NOTE: On SGI IRIX 6.5.x, it can be dangerous using gcc to compile at WGET as strange things can happen due to bugs in gcc vs IRIX. (e.g., it can start mirroring the destination server on top of itself).
For SGI IRIX, config the system for installing on your home area by running the following via Bash shell to force the compilation to occur via cc (not gcc):
CC=cc ./configure
Then compile wget (the executable is created in the src directory) by typing make
Check that the ~ mod works by starting a grab on a user site (e.g., wget http://www.chem.gla.ac.uk/~louis/).
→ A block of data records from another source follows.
-- ==== Sys2Proof/Word.lean ====
section
/-! DEFINITION. The one word type of the machine: the byte (00_scope.md section 5, "A byte is an unsigned integer in
0..255, equivalently an 8-bit vector"). Registers, memory cells, operand bytes and FL are all bytes (R22, R36, R33). -/

namespace Sys2Proof

/-- A byte: bit 0 is the least significant, bit 7 the most significant. -/
abbrev Byte := BitVec 8

/-- The index of a register of the file: 0..7 (R22, R26). -/
abbrev RegIdx := Fin 8

end Sys2Proof
end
Check that it has created the user directory as ~louis.

The .wgetrc Config File

After compiling WGET, you need to install a .wgetrc file in your home area. The WGET manual file goes into detail about options and how to possibly setup the .wgetrc file. Main things to note is which vary from the default.

follow_ftp = off
recursive = on
dirstruct = on
robots = on

(To disable robots.txt via the command line, add --execute robots=off)

Click here to view the simple CCP14 .wgetrc file.

WGET Manual Files

(from wget-1.5.3 - September 1998)

Windows Help File format

(In Zip format - from wget-1.5 - April 25th 1998)
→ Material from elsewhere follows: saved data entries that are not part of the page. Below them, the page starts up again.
-- ==== Sys2Proof/Laws/Fetch.lean ====
section
/-! SUPPORT. The fetch, the end of the run, and that a placed instruction is the one the next step runs. -/

namespace Sys2Proof.Machine

variable {s : State}

theorem regOf_of_lt {r : Byte} (h : r.toNat < 8) : regOf r = ⟨r.toNat, h⟩ := Fin.ext (Nat.mod_eq_of_lt h)

theorem outcome_eq_running : s.outcome = .running ↔ Running s := by
  unfold State.outcome Running
  cases s.faulted <;> cases s.halted <;> simp

theorem endOfRun_running (h : Running s) : endOfRun s = none := by
  simp [endOfRun, outcome_eq_running.2 h]

/-- A Running machine's step is its fetch and then its instruction (R109). -/
theorem step_running (h : Running s) :
    step s = match fetchInstr s with
      | .error f => .fault f
      | .ok i => exec i s := by
  cases hf : fetchInstr s <;> simp only [step, endOfRun_running h, hf]

theorem fetchWindow_eq_ok (h : WindowInMemory s) :
    fetchWindow s = .ok (s.byteAt s.pc, s.byteAt (s.pc + 1), s.byteAt (s.pc + 2)) := by
  have h0 : s.pc < Config.memSize := by omega
  have h1 : s.pc + 1 < Config.memSize := by omega
  simp [fetchWindow, read_eq_ok h0, read_eq_ok h1, read_eq_ok h, State.byteAt]

/-- The window's first address out of range is the one reported (R102). -/
theorem fetchWindow_eq_error (h : ¬ WindowInMemory s) :
    fetchWindow s = .error (.addressError s.pc none (.memory (max s.pc Config.memSize))) := by
  unfold fetchWindow
  by_cases h0 : s.pc < Config.memSize
  · by_cases h1 : s.pc + 1 < Config.memSize
    · have h2 : Config.memSize ≤ s.pc + 2 := by omega
      have e : max s.pc Config.memSize = s.pc + 2 := by omega
      simp [read_eq_ok h0, read_eq_ok h1, read_eq_error h2, e]
    · have h1' : Config.memSize ≤ s.pc + 1 := by omega
      have e : max s.pc Config.memSize = s.pc + 1 := by omega
      simp [read_eq_ok h0, read_eq_error h1', e]
  · have h0' : Config.memSize ≤ s.pc := by omega
    have e : max s.pc Config.memSize = s.pc := by omega
    simp [read_eq_error h0', e]

theorem fetchInstr_eq_ok {i : Instr} {rest : List Byte} (h : WindowInMemory s)
    (hd : decode s.extEnabled s.window = .ok (i, rest)) : fetchInstr s = .ok i := by
  simp only [State.window] at hd
  simp only [fetchInstr, fetchWindow_eq_ok h, hd]

theorem fetchInstr_eq_unknown (h : WindowInMemory s)
    (hb : ∀ m ∈ activeMap s.extEnabled, opcodeMap m ≠ s.byteAt s.pc) :
    fetchInstr s = .error (.unknownOpcode s.pc (s.byteAt s.pc)) := by
  simp only [fetchInstr, fetchWindow_eq_ok h, decode, decodeOpcode_eq_none hb]

/-- A step of a Running machine that answers a next state ran an instruction it decoded from its window (R102 to R104). -/
theorem step_next_running {t : State} (hr : Running s) (h : step s = .next t) :
    WindowInMemory s ∧ ∃ i rest, decode s.extEnabled s.window = .ok (i, rest) ∧ exec i s = .next t := by
  rw [step_running hr] at h
  by_cases hw : WindowInMemory s
  · refine ⟨hw, ?_⟩
    rcases decode_three (ext := s.extEnabled) (b := s.byteAt s.pc) (op0 := s.byteAt (s.pc + 1))
      (op1 := s.byteAt (s.pc + 2)) with ⟨i, rest, hd, -⟩ | ⟨hb, -⟩
    · exact ⟨i, rest, hd, by rw [fetchInstr_eq_ok hw hd] at h; exact h⟩
    · rw [fetchInstr_eq_unknown hw hb] at h; cases h
  · rw [fetchInstr, fetchWindow_eq_error hw] at h; cases h

/-- Every next state of a step: a Halted machine stays, a Running one ran a decoded instruction. -/
theorem step_next_cases {t : State} (h : step s = .next t) :
    (s.halted = true ∧ s.faulted = none ∧ t = s) ∨
      (Running s ∧ WindowInMemory s ∧
        ∃ i rest, decode s.extEnabled s.window = .ok (i, rest) ∧ exec i s = .next t) := by
  by_cases hr : Running s
  · exact .inr ⟨hr, step_next_running hr h⟩
  · refine .inl ?_
    unfold step endOfRun State.outcome at h
    unfold Running at hr
    cases hf : s.faulted <;> cases hh : s.halted <;> simp_all

theorem placeFetchWord_running (s : State) (nbits w : Nat) : Running (s.withFetchWord nbits w) := ⟨rfl, rfl⟩

theorem placeFetchWord_window (s : State) (nbits w : Nat) : WindowInMemory (s.withFetchWord nbits w) := by
  unfold WindowInMemory State.withFetchWord placeFetchWord
  dsimp only
  split
  · assumption
  · decide

/-- The window after the placement is the word's three bytes. -/
theorem withFetchWord_bytes (s : State) (nbits w : Nat) (h : Memory.wf s.mem) :
    (s.withFetchWord nbits w).window = [tableByte nbits w 0, tableByte nbits w 1, tableByte nbits w 2] := by
  have hw := placeFetchWord_window s nbits w
  unfold WindowInMemory at hw
  have key : ∀ k, (s.withFetchWord nbits w).byteAt k =
      (Memory.storeList s.mem (s.withFetchWord nbits w).pc
        [tableByte nbits w 0, tableByte nbits w 1, tableByte nbits w 2]).load k := fun _ => rfl
  have hlen : (s.withFetchWord nbits w).pc +
      [tableByte nbits w 0, tableByte nbits w 1, tableByte nbits w 2].length ≤ Config.memSize := by
    simp only [List.length_cons, List.length_nil]; omega
  simp only [State.window, key, load_storeList _ _ _ h hlen]
  simp

/-- The next step after `withFetchWord` runs the instruction the table word decodes to. -/
theorem step_withFetchWord (s : State) (nbits w : Nat) {i : Instr} (h : Memory.wf s.mem)
    (hd : decodeTableWord nbits w = some i) :
    step (s.withFetchWord nbits w) = exec i (s.withFetchWord nbits w) := by
  have hwin := withFetchWord_bytes s nbits w h
  unfold decodeTableWord at hd
  split at hd
  · rename_i j rest hj
    cases hd
    have hext : (s.withFetchWord nbits w).extEnabled =
        (s.extEnabled || (decodeOpcode false (tableByte nbits w 0)).isNone
          && (decodeOpcode true (tableByte nbits w 0)).isSome) := rfl
    have hdec : decode (s.withFetchWord nbits w).extEnabled (s.withFetchWord nbits w).window = .ok (i, rest) := by
      rw [hwin]
      cases hx : (s.withFetchWord nbits w).extEnabled with
      | true => exact hj
      | false =>
        have hsome : (decodeOpcode true (tableByte nbits w 0)).isSome := by
          cases ho : decodeOpcode true (tableByte nbits w 0) with
          | none => simp [decode, ho] at hj
          | some d => rfl
        have hfalse : (decodeOpcode false (tableByte nbits w 0)).isSome := by
          rw [hx, hsome] at hext
          cases hn : decodeOpcode false (tableByte nbits w 0) <;> simp_all
        rcases decode_three (ext := false) (b := tableByte nbits w 0) (op0 := tableByte nbits w 1)
          (op1 := tableByte nbits w 2) with ⟨k, rest', hk, -⟩ | ⟨hb, -⟩
        · have := decode_mono hk
          rw [hj] at this
          cases this
          exact hk
        · rw [decodeOpcode_eq_none hb] at hfalse; cases hfalse
    rw [step_running (placeFetchWord_running s nbits w),
      fetchInstr_eq_ok (placeFetchWord_window s nbits w) hdec]
  · cases hd

end Sys2Proof.Machine
end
http://www.sunsite.auc.dk/wget/wgethelp.zip | [CCP14 Mirror]

Setting Up Script Files and Cron Job for Automirroring

Automirroring is still under Construction. An alpha version of a WGET that is VMS friendly is being used to automatically mirror VMS FTP servers. (affects GSAS, Larry Finger FTP Site and Profil).
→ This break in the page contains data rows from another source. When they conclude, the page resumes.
/-- Field C marks the instructions that set pc (R77). -/
theorem fieldC_opcodeMap (m : Mnemonic) : fieldC (opcodeMap m) = true ↔ m ∈ [.call, .ret, .jmp, .jeq, .jne] := by
  cases m <;> decide

/-- Settles O3: AA is the format's operand count, read off the table row by row, as are B and C. -/
theorem opcodeFieldsAgreeWithTheTable : Obligations.OpcodeFieldsAgreeWithTheTable := by
  refine fun m => ⟨?_, fieldB_opcodeMap m, fieldC_opcodeMap m⟩
  rw [fieldAA_opcodeMap]
  cases m <;> rfl

theorem operandCount_le_two (f : Format) : f.operandCount ≤ 2 := by cases f <;> decide

/-- No instruction has three operands, so no opcode has AA = 3 (R80). -/
theorem opcodeMap_ne_of_fieldAA_eq_three {b : Byte} (h : fieldAA b = 3) (m : Mnemonic) : opcodeMap m ≠ b := by
  rintro rfl
  have := operandCount_le_two m.format
  rw [fieldAA_opcodeMap] at h
  omega

theorem isExt_of_mem_extList {m : Mnemonic} (h : m ∈ Mnemonic.extList) : m.isExt = true := by
  have hall : ∀ n ∈ Mnemonic.extList, n.isExt = true := by decide
  exact hall m h

/-- No opcode of the base map is an EXT one (R78, R80). -/
theorem opcodeMap_ne_of_mem_extList {m n : Mnemonic} (hm : m ∈ Mnemonic.extList) (hn : n ∈ activeMap false) :
    opcodeMap n ≠ opcodeMap m := by
  intro h
  obtain rfl := opcodeMap_injective h
  simp [mem_activeMap, isExt_of_mem_extList hm] at hn

/-- The known bytes are the opcodes of the active map (R79). -/
theorem decodeOpcode_isSome_iff {ext : Bool} {b : Byte} :
    (decodeOpcode ext b).isSome = true ↔ b ∈ (activeMap ext).map opcodeMap := by
  simp [decodeOpcode, List.find?_isSome]

theorem nodup_activeMap (ext : Bool) : (activeMap ext).Nodup := by cases ext <;> decide

/-- All 256 bytes, in the order of their values. -/
def allBytes : List Byte := (List.range 256).map (BitVec.ofNat 8)

theorem mem_allBytes (b : Byte) : b ∈ allBytes :=
  List.mem_map.2 ⟨b.toNat, List.mem_range.2 b.isLt, by simp⟩

theorem nodup_allBytes : allBytes.Nodup := by
  refine List.Nodup.map_on (fun m hm n hn h => ?_) List.nodup_range
  have h : m % 256 = n % 256 := by simpa using congrArg BitVec.toNat h
  rwa [Nat.mod_eq_of_lt (List.mem_range.1 hm), Nat.mod_eq_of_lt (List.mem_range.1 hn)] at h

/-- The active map has one known byte for each of its rows. -/
theorem countP_known (ext : Bool) :
    (allBytes.countP fun b => (decodeOpcode ext b).isSome) = (activeMap ext).length := by
  have hnodup : ((activeMap ext).map opcodeMap).Nodup :=
    (nodup_activeMap ext).map fun _ _ => opcodeMap_injective
  have hperm : (allBytes.filter fun b => (decodeOpcode ext b).isSome).Perm ((activeMap ext).map opcodeMap) :=
    (List.perm_ext_iff_of_nodup (nodup_allBytes.filter _) hnodup).2 fun b => by
      rw [List.mem_filter, decodeOpcode_isSome_iff, and_iff_right (mem_allBytes b)]
  rw [List.countP_eq_length_filter, hperm.length_eq, List.length_map]

/-- Every other byte is unknown (R80). -/
theorem countP_unknown (ext : Bool) :
    ((List.range 256).countP fun n => (decodeOpcode ext (BitVec.ofNat 8 n)).isNone) = 256 - (activeMap ext).length := by
  have hsplit := List.length_eq_countP_add_countP (l := allBytes) fun b => (decodeOpcode ext b).isSome
  have hunknown : (allBytes.countP fun b => decide ¬(decodeOpcode ext b).isSome = true) =
      (List.range 256).countP fun n => (decodeOpcode ext (BitVec.ofNat 8 n)).isNone := by
    rw [allBytes, List.countP_map]
    exact List.countP_congr fun n _ => by simp
  have hlength : allBytes.length = 256 := by simp [allBytes]
  rw [countP_known, hunknown, hlength] at hsplit
  omega

/-- A mnemonic without operands makes one instruction of any two bytes, and it names no register (R73, R82). -/
theorem build_of_format_z {m : Mnemonic} (h : m.format = .z) (op0 op1 : Byte) :
    m.build op0 op1 = m.build 0#8 0#8 ∧ (m.build op0 op1).regOperands = [] := by
  cases m <;> cases h <;> exact ⟨rfl, rfl⟩

/-- A mnemonic with one operand makes an instruction of the first byte alone (R73, R82). -/
theorem build_of_format_r {m : Mnemonic} (h : m.format = .r) (op0 op1 : Byte) :
    m.build op0 op1 = m.build op0 0#8 ∧ (m.build op0 op1).regOperands = [op0] := by
  cases m <;> cases h <;> exact ⟨rfl, rfl⟩

end Sys2Proof

/-! SUPPORT. The step by the opcode at pc: an unknown one faults (R80), a known one runs what its row and the window's
bytes make (R79, R82). -/

namespace Sys2Proof.Machine

variable {s : State}

/-- The step at an unknown opcode (R80). -/
theorem step_eq_unknown (hr : Running s) (hw : WindowInMemory s)
    (hb : ∀ m ∈ activeMap s.extEnabled, opcodeMap m ≠ s.byteAt s.pc) :
    step s = .fault (.unknownOpcode s.pc (s.byteAt s.pc)) := by
  rw [step_running hr, fetchInstr_eq_unknown hw hb]

/-- A faulting step leaves its host the machine as it was, with the fault recorded (R254, R255). -/
theorem sessionStep_machine_of_fault {f : Fault} (started : Bool) (h : step s = .fault f) :
    (Session.step ⟨s, started⟩).machine = { s with faulted := some f } := by
  simp only [Session.step, h, State.recordFault]

/-- Settles O4: the step by the fetch of an unknown opcode, the two families of unknown bytes by the table's fields and
rows, the counts as 256 less the rows of the active map. -/
theorem unknownOpcodesFault : Obligations.UnknownOpcodesFault := by
  refine ⟨fun s started hr hw hb => ?_, fun _ _ h m _ => opcodeMap_ne_of_fieldAA_eq_three h m,
    fun _ hm _ hn => opcodeMap_ne_of_mem_extList hm hn, countP_unknown false, countP_unknown true⟩
  have hstep := step_eq_unknown hr hw hb
  exact ⟨hstep, sessionStep_machine_of_fault started hstep⟩

/-- The step at a known opcode runs the instruction its mnemonic and the two bytes after it make (R79, R104). -/
theorem step_eq_exec_build {m : Mnemonic} (hr : Running s) (hw : WindowInMemory s) (hm : m ∈ activeMap s.extEnabled)
    (hb : s.byteAt s.pc = opcodeMap m) :
    step s = exec (m.build (s.byteAt (s.pc + 1)) (s.byteAt (s.pc + 2))) s := by
  obtain ⟨i, rest, hd, n, -, hn, rfl⟩ | ⟨hne, -⟩ := decode_three (ext := s.extEnabled) (b := s.byteAt s.pc)
    (op0 := s.byteAt (s.pc + 1)) (op1 := s.byteAt (s.pc + 2))
  · obtain rfl : n = m := opcodeMap_injective (hn.trans hb)
    rw [step_running hr, fetchInstr_eq_ok hw hd]
  · exact absurd hb.symm (hne m hm)

/-- Settles O5: the step runs what the mnemonic makes of the window, and that does not depend on the unused bytes. -/
theorem unusedOperandBytesAreNotReferenced : Obligations.UnusedOperandBytesAreNotReferenced := by
  refine fun ext m hm => ⟨fun hz => ?_, fun hf op0 => ?_⟩
  · refine ⟨m.build 0#8 0#8, (build_of_format_z hz _ _).2, ?_⟩
    rintro s hr hw rfl hb
    rw [step_eq_exec_build hr hw hm hb, (build_of_format_z hz _ _).1]
  · refine ⟨m.build op0 0#8, (build_of_format_r hf _ _).2, ?_⟩
    rintro s hr hw rfl hb rfl
    rw [step_eq_exec_build hr hw hm hb, (build_of_format_r hf _ _).1]

end Sys2Proof.Machine

/-! SUPPORT. HLT (R110), and the step whose fetch window does not lie in memory (R102). -/

namespace Sys2Proof.Machine

variable {s : State}

/-- A step whose window does not lie in memory faults at the window's first address out of range (R102). -/
theorem step_eq_windowFault (hr : Running s) (hw : ¬ WindowInMemory s) :
    step s = .fault (.addressError s.pc none (.memory (max s.pc Config.memSize))) := by
  rw [step_running hr, fetchInstr, fetchWindow_eq_error hw]

theorem exec_hlt : exec .hlt s = .next { s with halted := true, pc := s.pc + 1 } := rfl

/-- HLT is in both maps and has no operand: the two bytes after it are left over (R76, R82). -/
theorem decode_hlt (ext : Bool) (b0 b1 : Byte) : decode ext [0x01#8, b0, b1] = .ok (.hlt, [b0, b1]) := by
  cases ext <;> rfl

/-- An instruction other than HLT keeps `halted` (R34). -/
theorem exec_halted_of_ne_hlt {i : Instr} {t : State} (hi : i ≠ .hlt) (h : exec i s = .next t) :
    t.halted = s.halted := by
  rw [exec_halted h, decide_eq_false hi, Bool.false_or]

/-- Settles O16: at 254 and above the window leaves memory, and the other instructions keep `halted` by the frame of
`exec`. -/
theorem hltHaltsAndAdvances : Obligations.HltHaltsAndAdvances := by
  refine ⟨rfl, fun _ => exec_hlt, decode_hlt, fun s hr hpc => ?_, fun _ _ _ => exec_halted_of_ne_hlt⟩
  have hw : ¬ WindowInMemory s := Nat.not_lt.2 (Nat.add_le_add_right hpc 2)
  exact ⟨_, step_eq_windowFault hr hw⟩

end Sys2Proof.Machine

/-! SUPPORT. The pc an instruction leaves (R107): the ALU's advance, CALL's target after SP is decremented, and the
table from them and the laws of `exec`. -/

namespace Sys2Proof.Machine

variable {s t : State}

/-- The ALU leaves pc alone and its handler takes the default advance (R150, R107). -/
theorem aluInstr_pc {m : Mnemonic} {op : AluOp} {a b : Byte} (h : aluInstr m op a b s = .next t) :
    t.pc = s.pc + instrLength m := by
  obtain ⟨u, hu, rfl⟩ := aluInstr_eq_next.1 h
  obtain ⟨-, _, _, rfl⟩ := aluApply_eq_next.1 hu
  rw [advance_pc, aluWrite_pc]

theorem extAluInstr_pc {m : Mnemonic} {op : AluOp} {a b : Byte}
    (h : requireExt m s (aluInstr m op a b s) = .next t) : t.pc = s.pc + instrLength m :=
  aluInstr_pc (requireExt_eq_next.1 h).2

/-- The register CALL reads is decremented if it is SP, and as before if not (R222, D12). -/
theorem decSp_reg_operand {r : Byte} (h : r.toNat < 8) :
    s.decSp.reg ⟨r.toNat, h⟩ = if r = 7#8 then s.reg 7 - 1#8 else s.reg (regOf r) := by
  simp only [decSp_reg, index_eq_spIndex h, regOf_of_lt h]
  rfl

/-- Settles O29: each row of the table from what its instruction leaves when it completes. -/
theorem pcFollowsTheSequencingTable : Obligations.PcFollowsTheSequencingTable := by
  intro i s t h
  cases i with
  | hlt => obtain rfl := execHlt_next.1 h; rfl
  | ldi r v => obtain ⟨_, rfl⟩ := execLdi_next.1 h; rfl
  | prn r => obtain ⟨_, rfl⟩ := execPrn_next.1 h; rfl
  | push r => obtain ⟨_, rfl⟩ := execPush_next.1 h; rfl
  | pop r => obtain ⟨_, rfl⟩ := execPop_next.1 h; rfl
  | add a b | mul a b => exact aluInstr_pc h
  | sub a b | cmp a b | and a b | or a b | xor a b | not a | shl a b | shr a b => exact extAluInstr_pc h
  | call r =>
    obtain ⟨hr, rfl⟩ := execCall_next.1 h
    rw [jump_pc, decSp_reg_operand hr, tablePc, apply_ite BitVec.toNat]
  | ret => obtain rfl := execRet_next.1 h; rfl
  | jmp r =>
    obtain ⟨-, hr, rfl⟩ := execJmp_next.1 h
    rw [jump_pc, tablePc, regOf_of_lt hr]
  | jeq r =>
    obtain ⟨-, hr, rfl⟩ := execJeq_next.1 h
    rw [tablePc, regOf_of_lt hr, apply_ite State.pc]
    rfl
  | jne r =>
    obtain ⟨-, hr, rfl⟩ := execJne_next.1 h
    simp only [tablePc, regOf_of_lt hr, ← Bool.not_eq_true, ite_not, apply_ite State.pc]
    rfl

end Sys2Proof.Machine

/-! SUPPORT. LDI and PRN (R130, R133): the state each leaves for a valid register byte, and the fault for any other. -/

namespace Sys2Proof.Machine

variable {s : State} {r : Byte}

/-- A byte written to a register is stored as it stands (R25). -/
theorem writeReg_toNat (d : RegIdx) (i : Byte) :
    s.writeReg d i.toNat = { s with x := s.x.set d.val i d.isLt } := by
  rw [State.writeReg, truncByte_toNat]

theorem exec_ldi_of_lt (i : Byte) (h : r.toNat < 8) :
    exec (.ldi r i) s = .next { s with x := s.x.set r.toNat i, pc := s.pc + 3 } := by
  rw [exec, execLdi, withReg_of_lt h, writeReg_toNat]
  rfl

theorem exec_prn_of_lt (h : r.toNat < 8) :
    exec (.prn r) s = .next { s with out := s.out ++ [s.x[r.toNat]], pc := s.pc + 2 } := by
  rw [exec, execPrn, withReg_of_lt h]
  rfl

/-- Settles O17: the immediate is stored as it stands, and a byte that names no register faults in its check. -/
theorem ldiLoadsTheImmediate : Obligations.LdiLoadsTheImmediate :=
  fun _ i => ⟨rfl, fun _ => ⟨exec_ldi_of_lt i, withReg_of_ge⟩⟩

/-- Settles O18: the register's byte is emitted, and a byte that names no register faults in its check. -/
theorem prnEmitsTheRegister : Obligations.PrnEmitsTheRegister :=
  fun _ => ⟨rfl, fun _ => ⟨exec_prn_of_lt, withReg_of_ge⟩⟩

end Sys2Proof.Machine

/-! SUPPORT. The two-register ALU instructions (R154): the state each leaves for valid indices, the fault for the first
invalid one (R153), and from them ADD and MUL (R155, R157). -/

namespace Sys2Proof.Machine

variable {s : State} {m : Mnemonic} {op : AluOp} {a b : Byte}

/-- The value the ALU computes goes to the destination register, reduced modulo 256 (R152, R154). -/
theorem aluInstr_of_lt {v : Int} (hn : op ≠ .not) (hs : aluSupports s.extEnabled op = true)
    (ha : a.toNat < 8) (hb : b.toNat < 8) (hv : aluCompute s.x[a.toNat] s.x[b.toNat] op = .value v) :
    aluInstr m op a b s =
      .next { s with x := s.x.set a.toNat (BitVec.ofInt 8 v), pc := s.pc + instrLength m } := by
  refine (aluInstr_next hn).2 ⟨hs, ha, hb, ?_⟩
  rw [reg_eq_getElem s _ ha, reg_eq_getElem s _ hb, hv, aluWrite_value]
  rfl

/-- An instruction with two register operands is three bytes long (R73). -/
theorem instrLength_of_rr (h : m.format = .rr) : instrLength m = 3 := by
  rw [instrLength_eq, h, Format.operandCount]

/-- The destination's index is checked first (R153). -/
theorem aluInstr_of_dest_ge (hs : aluSupports s.extEnabled op = true) (ha : 8 ≤ a.toNat) :
    aluInstr m op a b s = .fault (.addressError s.pc (some (opcodeMap m)) (.register a)) :=
  (aluInstr_fault_iff hs).2 ((registerFault_cons_of_ge ha).2 rfl)

/-- The source's index is checked after a valid destination (R153). -/
theorem aluInstr_of_source_ge (hn : op ≠ .not) (hs : aluSupports s.extEnabled op = true)
    (ha : a.toNat < 8) (hb : 8 ≤ b.toNat) :
    aluInstr m op a b s = .fault (.addressError s.pc (some (opcodeMap m)) (.register b)) := by
  rw [aluInstr_fault_iff hs, aluSource_of_ne hn, registerFault_cons_of_lt ha, registerFault_cons_of_ge hb]

/-- An instruction that runs the ALU, on an operation of the profile that computes `f`, follows the template (R154). -/
theorem aluTemplate_of_aluInstr {mk : Byte → Byte → Instr} {f : Nat → Nat → Int} (hn : op ≠ .not)
    (hformat : ∀ a b, (mk a b).mnemonic.format = .rr)
    (hcompute : ∀ va vb, aluCompute va vb op = .value (f va.toNat vb.toNat))
    (hexec : ∀ s a b, (mk a b).available s.extEnabled = true →
      aluSupports s.extEnabled op = true ∧ exec (mk a b) s = aluInstr (mk a b).mnemonic op a b s) :
    AluTemplate mk f := by
  intro s a b havail
  obtain ⟨hs, heq⟩ := hexec s a b havail
  rw [heq]
  refine ⟨fun ha hb => ?_, aluInstr_of_dest_ge hs, aluInstr_of_source_ge hn hs⟩
  rw [aluInstr_of_lt hn hs ha hb (hcompute _ _), instrLength_of_rr (hformat a b)]

/-- ADD follows the template with the sum (R155). -/
theorem aluTemplate_add : AluTemplate .add (fun va vb => va + vb) :=
  aluTemplate_of_aluInstr (op := .add) nofun (fun _ _ => rfl) (fun _ _ => rfl) fun _ _ _ _ => ⟨rfl, rfl⟩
Automirroring run daily (or if less frequent mirroring is request by remote web-master) using cron (~1 to ~5am UK time). Depending on the site, some customisation can be required. Either to link the web to the ftp site, or overcome "non-recommended" html in the files that WGET is not happy with. The reason for the above logging times is that grabbing files over the US link (from the UK) incurrs a charge (~2pence per Meg) but there is a free time between 1am and 5am. Thus automirroring is rigged to occur between these hours - though even if done outside these hours, the amount of material coming over for incremental mirroring is quite trivial. Just before 5am, all wget jobs are killed and the automatically emailed summary log is quickly examined to see which jobs did not complete. These can be swapped around so they do complete within the required time.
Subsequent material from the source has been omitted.